To read more on Autism and genetics in general, go here:
http://www.iancommunity.org/cs/understanding_research/insights_from_genetics

 


Interpretations of genetic data where the cause(s) are unknown are inappropriate when they are labelled as 'genetic'. A better understanding of how twin data can be misinterpreted is to compare the genetic data reported in autism to the genetic data in other conditions where the cause(s) are completly understood.

The 'cause' of leprosy is exposure to Myobacterium Laprae but the genetic data in leprosy is a mirror image of the genetic data published in autism over many decades. Twin studies in India have shown the magnitude of the genetic compnent with very high concordance rates reported in monozygotic twins ( 60 -85% and a rapid fallof in concordance rates in dyzygotic twins ( 5 - 20%. The sib risk ratio is 2.4, the same as reported by Folstein and Rutter as well as Pickles. Multiplex leproy families have been recruited and genome wide scans for leprosy suscetability genes have been underway for many years with just as many candidate genes identified as there are in autism. There is also the same unexplained high male to female ratio ( 3:1 in leprosy)that has perplexed autism geneticists

http://www.nature.com/ng/journal/v27/n4/full/ng0401_439.html

Its all in interpretation of data isn't it. As a parent myself and an occasional contributor to the Journal of Autism and Developmental Disorders back in the early 1990's before my daughter recovered, my view is that parents must question everything they are told, unsparingly.

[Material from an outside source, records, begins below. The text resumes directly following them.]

-- ==== Sys2Proof/Machine/Dma.lean ====
section
/-! DEFINITION. The DMA engines: copies, fills, check values, transfer units, saves and resumptions (R220-R225). -/

namespace Sys2Proof.Machine

/-- Check bytes of a chunk: W of R222. -/
def DmaTask.w (t : DmaTask) : Nat := (t.width + 7) / 8

/-- A DMA body as a task of an engine (R220). -/
def parseDma (l : List Byte) : DmaTask :=
  { fill := decide (bits (leAt l 0 1) 3 0 = 2)
    unit := bits (leAt l 1 1) 6 4
    mode := bits (leAt l 1 1) 1 0
    chunk := leAt l 4 4
    src := leAt l 8 8
    dst := leAt l 0x10 8
    rowBytes := leAt l 0x18 4
    rows := leAt l 0x1C 4
    srcStride := leAt l 0x20 8
    dstStride := leAt l 0x28 8 }

/-- The settings of the check unit that a task names, read at its start (R222). -/
def Dev.withUnit (d : Dev) (t : DmaTask) : DmaTask :=
  { t with width := d.crcWidth t.unit, poly := d.crcPoly t.unit, init := d.crcInit t.unit % 2 ^ d.crcWidth t.unit
           reflIn := d.bitAt (Off.crcCtrl + 0x40 * t.unit) 8, reflOut := d.bitAt (Off.crcCtrl + 0x40 * t.unit) 9
           inv := d.bitAt (Off.crcCtrl + 0x40 * t.unit) 10 }

/-- The checks of a DMA body (R220, R223, R486). -/
def checkDma (l : List Byte) (d : Dev) : Chk DmaTask × Dev :=
  let t := d.withUnit (parseDma l)
  let kind := bits (leAt l 0 1) 3 0
  let m0 := decide (t.mode = 0)
  let one := decide (t.rows = 1)
  tests [
    (decide (bits (leAt l 0 1) 7 4 = 0) && !bit (leAt l 1 1) 7 && decide (bits (leAt l 1 1) 3 2 = 0) && zeroAt l 2 2 &&
      (!m0 || (decide (t.unit = 0) && decide (t.chunk = 0))) &&
      (!(t.fill || one) || decide (t.srcStride = 0)) && (!one || decide (t.dstStride = 0)) && zeroAt l 0x30 16, 0x0007),
    (decide (kind = 1) || decide (kind = 2), 0x0508),
    (decide (t.mode ≠ 3), 0x0508),
    (m0 || inRange t.chunk 64 16777216, 0x0508),
    (decide (1 ≤ t.rowBytes), 0x0508),
    (inRange t.rows 1 65536, 0x0508),
    (!t.fill || m0, 0x0508),
    (m0 || one, 0x0508),
    (decide (t.mode ≠ 2) || decide (t.rowBytes % (t.chunk + t.w) = 0) || decide (t.w < t.rowBytes % (t.chunk + t.w)), 0x0508)]
    t d

/-- A task runs on an engine; a saved one has released it (R225, R289). -/
def DmaTask.on (t : DmaTask) (e : Nat) : Bool := decide (t.engine = e) && !t.saved

/-- The lowest free engine. -/
def Dev.freeEngine (d : Dev) : Option Nat := (List.range 16).find? fun e => d.dma.tasks.all fun t => !t.on e

/-- A DMA task changed, by its engine. -/
def Dev.modDma (d : Dev) (e : Nat) (f : DmaTask → DmaTask) : Dev :=
  { d with dma := { d.dma with tasks := d.dma.tasks.map fun t => if t.on e then f t else t } }

/-- The task of an engine. -/
def Dev.dmaTask (d : Dev) (e : Nat) : Option DmaTask := d.dma.tasks.find? (·.on e)

/-- A task takes its check unit with a running value, or waits for it; a wait is counted (R222). -/
def Dev.takeUnit (d : Dev) (e r : Nat) : Dev :=
  match d.dmaTask e with
  | none => d
  | some t =>
    if t.mode = 0 then d
    else if (d.crcUnit t.unit).holder.isNone then
      (d.modCrc t.unit fun u => { u with holder := some e, r := r }).modDma e fun t =>
        { t with holds := true, waits := false }
    else if t.waits then d
    else (d.bumpWrap Off.dmaCheckWaits).modDma e fun t => { t with waits := true, savedR := r }

/-- A DMA task starts on an engine. -/
def Dev.dmaStart (d : Dev) (fill : Bool) : Dev :=
  match d.issuedWhere 5 (fun k => (k % 16 == 2) == fill), d.freeEngine with
  | some (slot, task), some e =>
    let space := (d.slot slot).space
    Dev.act (Chk.thn (d.readBody slot task 64) checkDma) 1 e slot task space fun t d =>
      let t := { t with engine := e, slot := slot, task := task, space := space }
      (({ d with dma := { d.dma with tasks := d.dma.tasks ++ [t] } }).startTask slot task).takeUnit e t.init
  | _, _ => d

/-- DMA_COPY (R220). -/
def Dev.dmaCopy (d : Dev) : Dev := d.dmaStart false

/-- DMA_FILL (R220). -/
def Dev.dmaFill (d : Dev) : Dev := d.dmaStart true

/-- CHECK_UNIT_ACQUIRE: a waiting task takes its check unit once it is released (R222, R225). -/
def Dev.checkUnitAcquire (d : Dev) (e : Nat) : Dev :=
  match d.dmaTask e with
  | some t => if t.waits then d.takeUnit e t.savedR else d
  | none => d

/-- A byte of the destination lies where the source does, or in two destination rows: it is unpredictable (R221). -/
def DmaTask.overlaps (t : DmaTask) (row a : Nat) : Bool :=
  (!t.fill && (List.range t.rows).any fun r =>
    decide (t.src + r * t.srcStride ≤ a) && decide (a < t.src + r * t.srcStride + t.rowBytes)) ||
  (List.range t.rows).any fun r =>
    decide (r ≠ row) && decide (t.dst + r * t.dstStride ≤ a) && decide (a < t.dst + r * t.dstStride + t.rowBytes)

/-- Free bytes put where the destination overlaps (R221, log entry 3). -/
def Dev.unpredictable (d : Dev) (t : DmaTask) (a : Nat) (l : List Byte) : List Byte × Dev :=
  if (List.range l.length).any fun i => t.overlaps t.row (a + i) then
    let (f, d) := d.drawBytes l.length
    ((l.zip f).zipIdx.map fun b => if t.overlaps t.row (a + b.2) then b.1.2 else b.1.1, d)
  else (l, d)

/-- Bytes left before the next 4 KiB boundary. -/
def toBoundary (a : Nat) : Nat := 4096 - a % 4096

/-- Payload bytes left in the chunk in progress, or in the row where no check bytes move (R223). -/
def DmaTask.payLeft (t : DmaTask) : Nat :=
  match t.mode with
  | 1 => min (t.chunk - t.inChunk) (t.rowBytes - t.pos)
  | 2 => min (t.chunk - t.inChunk) (t.rowBytes - t.pos - (t.w - t.chk))
  | _ => t.rowBytes - t.pos

/-- The next transfer unit: payload bytes, and check bytes of the chunk that they complete. It crosses no 4 KiB boundary of its
source or destination (R221, R223). -/
def DmaTask.unitBytes (t : DmaTask) : Nat × Nat :=
  let s := if t.fill then 4096 else toBoundary (t.src + t.row * t.srcStride + t.pos)
  let a := toBoundary (t.dst + t.row * t.dstStride + t.outPos)
  let n := min t.payLeft (min s a)
  let room := if t.mode = 1 then a - n else s - n
  (n, if t.mode = 0 ∨ n < t.payLeft then 0 else min (t.w - t.chk) room)

/-- The chunk in progress ends with a unit: its payload and its check bytes have moved (R223). -/
def DmaTask.endsChunk (t : DmaTask) : Bool :=
  decide (t.mode ≠ 0) && decide (t.payLeft ≤ t.unitBytes.1) && decide (t.w ≤ t.chk + t.unitBytes.2)

/-- The engine's task ends: its check unit is released, and it is complete (R222). -/
def Dev.dmaEnd (d : Dev) (t : DmaTask) : Dev :=
  (({ d with dma := { d.dma with tasks := d.dma.tasks.filter fun u => !u.on t.engine } }).releaseUnit t.engine).endTask
    t.slot t.task 0

/-- Progress after a unit; the next row starts where a row ends, and the task ends with its last row (R221). -/
def Dev.dmaAdvance (d : Dev) (t : DmaTask) : Dev :=
  if t.pos < t.rowBytes ∨ t.inChunk ≠ 0 then d.modDma t.engine fun _ => t
  else if t.row + 1 < t.rows then d.modDma t.engine fun _ => { t with row := t.row + 1, pos := 0, outPos := 0 }
  else d.dmaEnd t

/-- A fault of an engine; one that a PCIe error caused is counted (R224, R226). -/
def Dev.dmaFault (d : Dev) (t : DmaTask) (f : FaultInfo) : Dev :=
  let d := if f.cause = 6 then (d.bump Off.dmaHostErrors).setBit Off.dmaStatus 1 else d
  d.unitFault 1 t.engine t.slot t.task t.space f

/-- A failing chunk: its payload stays written, and the task ends with CHECK_MISMATCH (R223). -/
def Dev.dmaMismatch (d : Dev) (t : DmaTask) : Dev :=
  ((d.bump Off.dmaCheckMismatches).flagEvent Off.dmaStatus 0
    { status := 0x0509, graph := t.slot, task := t.task, request := d.taskRequest t.slot t.task
      arg0 := t.dst + t.row * t.dstStride + t.outPos }).failGraph t.slot 0x0509

/-- The source and the destination of an engine's next unit are translated before its first beat (R221): whether each lies in
host memory. -/
def Dev.translateUnit (d : Dev) (r : Reader) (t : DmaTask) : Acc (Bool × Bool) × Dev :=
  let k := t.unitBytes
  let s := if t.fill ∨ (k.1 = 0 ∧ t.mode = 1) then (Acc.ok none, d)
    else match d.translate r t.space (t.src + t.row * t.srcStride + t.pos) false with
      | (.ok x, d) => (.ok (some x), d)
      | (.fault f, d) => (.fault f, d)
      | (.bad, d) => (.bad, d)
  match s with
  | (.fault f, d) => (.fault f, d)
  | (.bad, d) => (.bad, d)
  | (.ok x, d) =>
    let host := (x.map fun (x : Tlb) => decide (x.target = 1)).getD false
    if k.1 = 0 ∧ t.mode = 2 then (.ok (host, false), d)
    else
      match d.translate r t.space (t.dst + t.row * t.dstStride + t.outPos) true with
      | (.ok y, d) => (.ok (host, decide (y.target = 1)), d)
      | (.fault f, d) => (.fault f, d)
      | (.bad, d) => (.bad, d)

/-- The source bytes of an engine's next unit: payload, and check bytes to compare (R220, R223). -/
def Dev.readUnit (d : Dev) (r : Reader) (t : DmaTask) : Acc (List Byte × List Byte) × Dev :=
  let k := t.unitBytes
  if t.fill then (.ok ((List.range k.1).map fun i => BitVec.ofNat 8 (t.src / 2 ^ (8 * ((t.pos + i) % 8))), []), d)
  else
    match d.readVa r t.space (t.src + t.row * t.srcStride + t.pos) (k.1 + if t.mode = 2 then k.2 else 0) with
    | (.ok l, d) => (.ok (l.take k.1, l.drop k.1), d)
    | (.fault f, d) => (.fault f, d)
    | (.bad, d) => (.bad, d)

/-- An engine acts on an access: it goes on, stops for the fault, or aborts its task (R224, R226, R401). -/
def Dev.dmaAct {α : Type} (x : Acc α × Dev) (t : DmaTask) (k : α → Dev → Dev) : Dev :=
  match x.1 with
  | .ok a => k a x.2
  | .fault f => x.2.dmaFault t f
  | .bad => x.2.dataBad t.slot

/-- TRANSFER_UNIT: an engine's next unit is translated, read, checked and written (R221-R224). Where both translations
succeed, the walks they took are those of the read and the write that follow, and count once. -/
def Dev.transferUnit (d : Dev) (e : Nat) : Dev :=
  match d.dmaTask e with
  | none => d
  | some t =>
    if d.bitAt Off.dmaCtrl 0 || t.waits || d.stopped t.slot t.task || d.marked t.slot t.task then d
    else
      let r := d.reader 1 e t.slot t.task
      Dev.dmaAct (d.translateUnit r t) t fun _ _ => Dev.dmaAct (d.readUnit r t) t fun x d =>
        let k := t.unitBytes
        let a := t.dst + t.row * t.dstStride + t.outPos
        let run := if t.mode = 0 then 0 else x.1.foldl (crcByte t.width t.poly t.reflIn) (d.crcUnit t.unit).r
        let out := crcResult t.width t.reflOut t.inv run
        let tail := if t.mode = 1 then ((le out t.w).drop t.chk).take k.2 else []
        let (bytes, d) := d.unpredictable t a (x.1 ++ tail)
        Dev.dmaAct (d.writeVa r t.space a bytes) t fun _ d =>
          let ends := t.endsChunk
          let got := t.chkIn ++ x.2
          let d := d.bump64 Off.dmaBytesLo bytes.length
          let d := if t.mode = 0 then d else d.modCrc t.unit fun u => { u with r := if ends then t.init else run }
          if t.mode = 2 ∧ ends ∧ ofLe got ≠ out then d.dmaMismatch t
          else
            d.dmaAdvance { t with pos := t.pos + k.1 + (if t.mode = 2 then k.2 else 0)
                                  outPos := t.outPos + bytes.length
                                  inChunk := if ends ∨ t.mode = 0 then 0 else t.inChunk + k.1
                                  chk := if ends then 0 else t.chk + k.2
                                  chkIn := if ends then [] else got }

/-- HOST_ACCESS: a PCIe access of an engine's next unit ends in error (R224). -/
def Dev.hostAccess (d : Dev) (e : Nat) : Dev :=
  match d.dmaTask e with
  | none => d
  | some t =>
    let s := t.src + t.row * t.srcStride + t.pos
    let a := t.dst + t.row * t.dstStride + t.outPos
    if d.bitAt Off.dmaCtrl 0 || t.waits || d.stopped t.slot t.task || d.marked t.slot t.task then d
    else
      Dev.dmaAct (d.translateUnit (d.reader 1 e t.slot t.task) t) t fun x d =>
        if x.1 then d.dmaFault t ⟨6, 0, 0, s, false, false⟩
        else if x.2 then d.dmaFault t ⟨6, 0, 0, a, true, false⟩
        else d

/-- A saved task changed, by its graph and index. -/
def Dev.modSaved (d : Dev) (slot task : Nat) (f : DmaTask → DmaTask) : Dev :=
  let mine := fun (t : DmaTask) => t.saved && decide (t.slot = slot) && decide (t.task = task)
  { d with dma := { d.dma with tasks := d.dma.tasks.map fun t => if mine t then f t else t } }

/-- DMA_SAVE: a marked task saves its position and its check unit's running value at a unit boundary, and releases the check
unit and its engine (R225, R289). -/
def Dev.dmaSave (d : Dev) (e : Nat) : Dev :=
  match d.dmaTask e with
  | none => d
  | some t =>
    if !d.marked t.slot t.task then d
    else
      let r := if t.holds then (d.crcUnit t.unit).r else t.savedR
      ((d.releaseUnit e).modDma e fun t => { t with saved := true, holds := false, waits := false, savedR := r }).unmark
        t.slot t.task .saved

/-- DMA_RESUME: the first in the issue order of the saved tasks that ran on an engine takes that engine, or where another task
has it the lowest free one; it takes its check unit again, waiting if it must, and continues (R222, R225, R289; log entry
105). -/
def Dev.dmaResume (d : Dev) (e : Nat) : Dev :=
  let own := if d.dma.tasks.any (·.on e) then d.freeEngine else some e
  match own, d.firstTask ((d.dma.tasks.filter fun t =>
      t.saved && decide (t.engine = e) && d.canResume t.slot t.task).map fun t => (t.slot, t.task)) with
  | some n, some (slot, task) =>
    let d := (d.modSaved slot task fun t => { t with saved := false, engine := n }).setTask slot task .running
    d.takeUnit n (((d.dmaTask n).map (·.savedR)).getD 0)
  | _, _ => d

/-- DMA_COPY (R220). -/
def execDmaCopy (s : State) : Host.Outcome State Fault Refusal := lift Dev.dmaCopy s
/-- DMA_FILL (R220). -/
def execDmaFill (s : State) : Host.Outcome State Fault Refusal := lift Dev.dmaFill s
/-- CHECK_UNIT_ACQUIRE (R222). -/
def execCheckUnitAcquire (e : Nat) (s : State) : Host.Outcome State Fault Refusal := lift (·.checkUnitAcquire e) s
/-- TRANSFER_UNIT (R221). -/
def execTransferUnit (e : Nat) (s : State) : Host.Outcome State Fault Refusal := lift (·.transferUnit e) s
/-- HOST_ACCESS (R224). -/
def execHostAccess (e : Nat) (s : State) : Host.Outcome State Fault Refusal := lift (·.hostAccess e) s
/-- DMA_SAVE (R225). -/
def execDmaSave (e : Nat) (s : State) : Host.Outcome State Fault Refusal := lift (·.dmaSave e) s
/-- DMA_RESUME (R225). -/
def execDmaResume (e : Nat) (s : State) : Host.Outcome State Fault Refusal := lift (·.dmaResume e) s

end Sys2Proof.Machine
end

I see the response of the autism research community to the perplexing problem of autism to be based entirely on whatever the current thinking in child psychiatry happens to be.

The dark ages of when a refrigerator mother happened to defrost long enough to have inflicted psychological damage in their child has been replaced by the new paradigm where refrigerator parents have defrosted long enough to have induced genetic damage in the child.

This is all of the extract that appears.